(Beginning of RECORDS FOR THE TASK)

theorem joinCause {cause : Cause} : s.Upholds (t.joinCause cause) := by
  unfold State.joinCause
  split
  · exact ite h h.setPle.postSuspended
  · exact h

theorem noteCause {cause : Cause} : s.Upholds (t.noteCause cause) := by
  unfold State.noteCause
  split
  · exact ite h h.setPle
  · exact h

theorem endSuspension : s.Upholds t.endSuspension := h.setPle

theorem postStepDone {x : Step} {c : StepCtx} {r : Result} {d : Disposition} :
    s.Upholds (t.postStepDone x c r d) := h.post

theorem release {x : Step} {c : StepCtx} : s.Upholds (t.release x c) := by
  unfold State.release
  extract_lets turned placed freed
  have hturned : s.Upholds turned := ite h.releaseOf h
  have hplaced : s.Upholds placed := ite hturned.setPlanSlot hturned
  have hfreed : s.Upholds freed := by
    unfold freed; split
    · exact hplaced.freeChannel
    · exact hplaced
  exact ite hfreed.planReleaseTest hfreed

theorem boundary {start : StepStart} : s.Upholds (t.boundary start) :=
  ite h.setPle.movePlan h.movePlanTo.setTodo

theorem nextStep : s.Upholds t.nextStep := ite h.boundary h.complete

theorem goOn {x : Step} {c : StepCtx} {v : Verdict} : s.Upholds (t.goOn x c v) := by
  unfold State.goOn
  split
  · exact h.nextStep
  · split
    · exact h.nextStep
    · exact h.halt
    · exact ite h.boundary h.halt

theorem conclude {x : Step} {c : StepCtx} {r : Result} {after : After} : s.Upholds (t.conclude x c r after) := by
  unfold State.conclude
  extract_lets c' r' ended recorded released
  have hreleased : s.Upholds released := h.endSuspension.setCtx.record.release.postStepDone
  split
  · split
    · exact hreleased.goOn
    · exact hreleased.nextStep
    · exact hreleased.halt
  · exact hreleased.halt

theorem finish {x : Step} {c : StepCtx} : s.Upholds (t.finish x c) := by
  unfold State.finish
  extract_lets r dropped
  have hdropped : s.Upholds dropped := h.dropDigest.ite h
  exact hdropped.conclude

/-! ## The plan engine: a step's phases (R127 to R132) -/

theorem alignStart {x : Step} : s.Upholds (t.alignStart x) := by
  unfold State.alignStart
  split
  · extract_lets emptied
    have hemptied : s.Upholds emptied := foldl (fun _ hu => hu.emptyPeak) x.branches h
    split
    · exact hemptied.pointAt
    · exact hemptied
  · exact h

theorem startStep {st : StepStart} : s.Upholds (t.startStep st) := by
  unfold State.startStep
  split
  · exact h.setPle.alignStart.setTodo
  · exact h

theorem ensureTurn {x : Step} {c : StepCtx} : s.Upholds (t.ensureTurn x c).1 := by
  unfold State.ensureTurn
  split
  · exact h
  · split
    · exact h
    · exact h.askTurn

theorem evalPrepare {x : Step} {c : StepCtx} : s.Upholds (t.evalPrepare x c) := ite h.setCtx.setTodo h

theorem takeChannel {x : Step} {c : StepCtx} : s.Upholds (t.takeChannel x c).1 := by
  unfold State.takeChannel
  split
  · split
    · exact h
    · extract_lets bound
      split
      · exact h.planBind
      · exact h.planBind
  · exact h

theorem takeLocal {x : Step} {c : StepCtx} : s.Upholds (t.takeLocal x c).1 := by
  unfold State.takeLocal
  split
  · split
    · exact h
    · exact h.setPlanSlot
  · exact h

theorem gather {x : Step} {c : StepCtx} : s.Upholds (t.gather x c) := by
  unfold State.gather
  split
  · exact h.conclude
  · exact ite h.takeChannel.conclude h.takeChannel.takeLocal.ensureTurn.setCtx.evalPrepare

theorem enterPrepare {x : Step} {c : StepCtx} : s.Upholds (t.enterPrepare x c) := by
  unfold State.enterPrepare
  extract_lets c' entered
  split
  · exact foldl (fun _ hu => hu.joinCause) _ h.setCtx.suspend
  · exact h.setCtx.gather

theorem evalSettle {x : Step} {c : StepCtx} : s.Upholds (t.evalSettle x c) := ite h.setCtx.setTodo h

theorem enterSettle {x : Step} {c : StepCtx} : s.Upholds (t.enterSettle x c) := h.setCtx.evalSettle

theorem testWait {x : Step} {c : StepCtx} : s.Upholds (t.testWait x c) := ite h.conclude h

theorem startChannel {x : Step} {c : StepCtx} : s.Upholds (t.startChannel x c) := by
  unfold State.startChannel
  split
  · exact ite h.resumeChannel h.runChannel
  · exact h

theorem startPlanTest {x : Step} {c : StepCtx} : s.Upholds (t.startPlanTest x c) :=
  ite (ite h.resumeTest h.planTest) h

theorem halfSwitch {x : Step} {c : StepCtx} : s.Upholds (t.halfSwitch x c) := by
  unfold State.halfSwitch
  extract_lets halted c' asked
  have hhalted : s.Upholds halted := by
    unfold halted; split
    · exact h.haltChannel
    · exact h
  exact hhalted.ensureTurn.setCtx.setTodo

theorem measured {x : Step} {c : StepCtx} : s.Upholds (t.measured x c) := ite h.halfSwitch h.finish

theorem enterMeasure {x : Step} {c : StepCtx} : s.Upholds (t.enterMeasure x c) := by
  unfold State.enterMeasure
  extract_lets started src c' digested entered
  have hstarted : s.Upholds started := h.startChannel.startPlanTest
  have hentered : s.Upholds entered := (hstarted.formDigest.ite hstarted).setCtx
  exact ite hentered.measured (ite hentered.testWait hentered)

theorem measureSecond {x : Step} {c : StepCtx} : s.Upholds (t.measureSecond x c) := ite h.setCtx.measured h.setCtx

theorem perform {x : Todo} : s.Upholds (t.perform x) := by
  unfold State.perform
  extract_lets cleared
  have hcleared : s.Upholds cleared := h.setTodo
  split
  · split
    · exact hcleared.startStep
    · split
      · split
        · exact hcleared.enterPrepare
        · exact hcleared.enterSettle
        · exact hcleared.enterMeasure
        · exact hcleared
      · exact hcleared
  · exact hcleared

end

theorem drive (n : Nat) (h : s.Upholds t) : s.Upholds (State.drive n t) := by
  induction n generalizing t with
  | zero => exact h
  | succ n ih =>
    unfold State.drive
    split
    · exact ih h.perform.hush
    · exact h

(End of RECORDS FOR THE TASK)

• _WORK INSTRUCTION_
Please give only the number of lines above that contain "enterSettle".

• _OUTPUT OF THE TASK_
2